Whether or not you’re a bad person, your mum still doesn’t want you to hang out with bad guys.
It was an episode of Jim Iyke’s Unscripted reality show that set off this thought.
He narrated how he was hanging out with these guys – the kind of guys your mama said if they were coming this way, go the other way..
Summarily, these guys would corrupt your good manners and make a good guy turn bad. Despite the fact that he said this himself, he was very much at home with them. A footage came up of these his friends. True to his description, they were the people you should run far away from. They lived up to Jim’s description.
It’s not difficult to imagine a scenario where a mum is talking with her son going to resume at the uni next week. She thinks her son is a naïve young gentleman going to live in a world packed full of evil people. So, she sits him down and has a heart-to-heart. She does this partly out of the fear that the bad people on campus will corrupt her son’s good manners.
The above described scenario is a common occurrence in my part of the world. It is part of the culture. You see it in the movies much as it actually happens in real life. “ranti omo eni ti iwo ishe.. (Remember the son of whom you are.)”
It sits right if the son was a good person to start with: a good person should not let bad people corrupt him.
But what if the son was a bad person to start with? What would the mother tell him now that he is leaving home for campus? Would she tell him not to move with bad people (seeing that he is a bad person himself)? Probably. Yea, she will. “Drop your bad friends my son. They will destroy you. Your going to resume at the university marks the beginning of a new phase for you. You can open a new chapter.” She would encourage him to move with the good guys – people that can influence him positively. “Ma k’egbekegbe o omo mi. Ma join cult o.”
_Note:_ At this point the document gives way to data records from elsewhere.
@[simp] theorem pushRsp_pending (s : State) (r : Rsp) : (pushRsp s r).pending = s.pending := by dsimp only [pushRsp]
@[simp] theorem pushRsp_time (s : State) (r : Rsp) : (pushRsp s r).time = s.time := by dsimp only [pushRsp]
@[simp] theorem pushRsp_tb (s : State) (r : Rsp) : (pushRsp s r).tb = s.tb := by dsimp only [pushRsp]
@[simp] theorem pushRsp_regs (s : State) (r : Rsp) : (pushRsp s r).regs = s.regs := by dsimp only [pushRsp]
@[simp] theorem pushRsp_mem (s : State) (r : Rsp) : (pushRsp s r).mem = s.mem := by dsimp only [pushRsp]
@[simp] theorem pushRsp_tags (s : State) (r : Rsp) : (pushRsp s r).tags = s.tags := by dsimp only [pushRsp]
@[simp] theorem pushRsp_poison (s : State) (r : Rsp) : (pushRsp s r).poison = s.poison := by dsimp only [pushRsp]
@[simp] theorem pushRsp_hostMem (s : State) (r : Rsp) : (pushRsp s r).hostMem = s.hostMem := by dsimp only [pushRsp]
@[simp] theorem pushRsp_threads (s : State) (r : Rsp) : (pushRsp s r).threads = s.threads := by dsimp only [pushRsp]
@[simp] theorem pushRsp_cores (s : State) (r : Rsp) : (pushRsp s r).cores = s.cores := by dsimp only [pushRsp]
@[simp] theorem pushRsp_doms (s : State) (r : Rsp) : (pushRsp s r).doms = s.doms := by dsimp only [pushRsp]
@[simp] theorem pushRsp_ports (s : State) (r : Rsp) : (pushRsp s r).ports = s.ports := by dsimp only [pushRsp]
@[simp] theorem pushRsp_log (s : State) (r : Rsp) : (pushRsp s r).log = s.log := by dsimp only [pushRsp]
@[simp] theorem pushRsp_irqMsgs (s : State) (r : Rsp) : (pushRsp s r).irqMsgs = s.irqMsgs := by dsimp only [pushRsp]
@[simp] theorem pushRsp_stateMsgs (s : State) (r : Rsp) : (pushRsp s r).stateMsgs = s.stateMsgs := by dsimp only [pushRsp]
@[simp] theorem pushRsp_bcTable (s : State) (r : Rsp) : (pushRsp s r).bcTable = s.bcTable := by dsimp only [pushRsp]
@[simp] theorem pushRsp_withdrawn (s : State) (r : Rsp) : (pushRsp s r).withdrawn = s.withdrawn := by dsimp only [pushRsp]
@[simp] theorem pushRsp_cxlLost (s : State) (r : Rsp) : (pushRsp s r).cxlLost = s.cxlLost := by dsimp only [pushRsp]
@[simp] theorem pushRsp_cxlUp (s : State) (r : Rsp) : (pushRsp s r).cxlUp = s.cxlUp := by dsimp only [pushRsp]
@[simp] theorem pushRsp_mgmt (s : State) (r : Rsp) : (pushRsp s r).mgmt = s.mgmt := by dsimp only [pushRsp]
@[simp] theorem pushRsp_board (s : State) (r : Rsp) : (pushRsp s r).board = s.board := by dsimp only [pushRsp]
@[simp] theorem pushRsp_vault (s : State) (r : Rsp) : (pushRsp s r).vault = s.vault := by dsimp only [pushRsp]
@[simp] theorem pushRsp_fuses (s : State) (r : Rsp) : (pushRsp s r).fuses = s.fuses := by dsimp only [pushRsp]
@[simp] theorem pushRsp_dimms (s : State) (r : Rsp) : (pushRsp s r).dimms = s.dimms := by dsimp only [pushRsp]
@[simp] theorem pushRsp_dir (s : State) (r : Rsp) : (pushRsp s r).dir = s.dir := by dsimp only [pushRsp]
@[simp] theorem pushRsp_dup (s : State) (r : Rsp) : (pushRsp s r).dup = s.dup := by dsimp only [pushRsp]
@[simp] theorem pushRsp_l3 (s : State) (r : Rsp) : (pushRsp s r).l3 = s.l3 := by dsimp only [pushRsp]
@[simp] theorem pushRsp_txns (s : State) (r : Rsp) : (pushRsp s r).txns = s.txns := by dsimp only [pushRsp]
@[simp] theorem pushRsp_homeQ (s : State) (r : Rsp) : (pushRsp s r).homeQ = s.homeQ := by dsimp only [pushRsp]
@[simp] theorem pushRsp_heldReqs (s : State) (r : Rsp) : (pushRsp s r).heldReqs = s.heldReqs := by dsimp only [pushRsp]
@[simp] theorem pushRsp_fwd (s : State) (r : Rsp) : (pushRsp s r).fwd = s.fwd := by dsimp only [pushRsp]
@[simp] theorem pushRsp_sparings (s : State) (r : Rsp) : (pushRsp s r).sparings = s.sparings := by dsimp only [pushRsp]
@[simp] theorem pushRsp_retires (s : State) (r : Rsp) : (pushRsp s r).retires = s.retires := by dsimp only [pushRsp]
@[simp] theorem pushRsp_subCopy (s : State) (r : Rsp) : (pushRsp s r).subCopy = s.subCopy := by dsimp only [pushRsp]
@[simp] theorem pushRsp_scratchNew (s : State) (r : Rsp) : (pushRsp s r).scratchNew = s.scratchNew := by dsimp only [pushRsp]
@[simp] theorem pushRsp_fabric (s : State) (r : Rsp) : (pushRsp s r).fabric = s.fabric := by dsimp only [pushRsp]
@[simp] theorem pushRsp_mcs (s : State) (r : Rsp) : (pushRsp s r).mcs = s.mcs := by dsimp only [pushRsp]
@[simp] theorem pushRsp_irqDiscards (s : State) (r : Rsp) : (pushRsp s r).irqDiscards = s.irqDiscards := by dsimp only [pushRsp]
@[simp] theorem pushRsp_pmTrusted (s : State) (r : Rsp) : (pushRsp s r).pmTrusted = s.pmTrusted := by dsimp only [pushRsp]
@[simp] theorem pushRsp_engXlat (s : State) (r : Rsp) : (pushRsp s r).engXlat = s.engXlat := by dsimp only [pushRsp]
@[simp] theorem pushRsp_chans (s : State) (r : Rsp) : (pushRsp s r).chans = s.chans := by dsimp only [pushRsp]
@[simp] theorem pushRsp_sqOrder (s : State) (r : Rsp) : (pushRsp s r).sqOrder = s.sqOrder := by dsimp only [pushRsp]
@[simp] theorem pushRsp_ucode (s : State) (r : Rsp) : (pushRsp s r).ucode = s.ucode := by dsimp only [pushRsp]
@[simp] theorem pushRsp_bridge (s : State) (r : Rsp) : (pushRsp s r).bridge = s.bridge := by dsimp only [pushRsp]
@[simp] theorem pushRsp_bw (s : State) (r : Rsp) : (pushRsp s r).bw = s.bw := by dsimp only [pushRsp]
@[simp] theorem pushRsp_pmAt (s : State) (r : Rsp) : (pushRsp s r).pmAt = s.pmAt := by dsimp only [pushRsp]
The way I see it, she’s just as likely to tell him to roll with good guys as much as she would tell him to stay out of the way of bad people.
Now, get this.. He is a bad person just like other bad guys on campus. He has every tendency to corrupt the manners of good people that come his way – the good people whose own parents would have warned them to stay out of the path of bad guys. [I hope that so far, the story is not too twisted].
Life is seen (and lived) from the perspective of the liver #ouch. Yea, live-er. Sorry, it’s a word I coined. ie. someone who lives is a LIVER – just for the sake of this piece.
So, this guy’s mother knows he’s a bad guy. She loves him and wants him to change. She feels moving with good guys would help influence him positively. She has given no thought to the possibility of her own son corrupting the good guys she wants him to move with. Of course, the possibility of her bad son influencing the people around him is not 0. You know, someone tried proving that it is easier for a bad person to influence a good person than it is for a good person to influence a bad person. He asked, “is it easier for someone standing on a raised platform to pull someone on the ground up to where he is than it is for someone standing on the ground to pull someone on a raised platform down to his level?”
Don’t get this twisted. I’m not saying we should dread interacting with bad people like a plague. After all, they’re people just like yourself. There are many different factors that come to play here. There are all kinds of arguments that support good people actively interacting with bad people. But there are just as many arguments that scream “DO NOT HAVE ANYTHING TO DO WITH PEOPLE THAT CARRY A POTENTIAL TO INFLUENCE YOU NEGATIVELY.” I support both arguments for different reasons.
Jesus would rather be seen around sinners and tax-collectors. He was very involved with them. He had His reasons and needless to say, they were very good reasons.
But again, “Oh, the joys of those who do not.. stand around with sinners..” It is in your interest to stay away from the path of bad people. “I would have nothing to do with them.”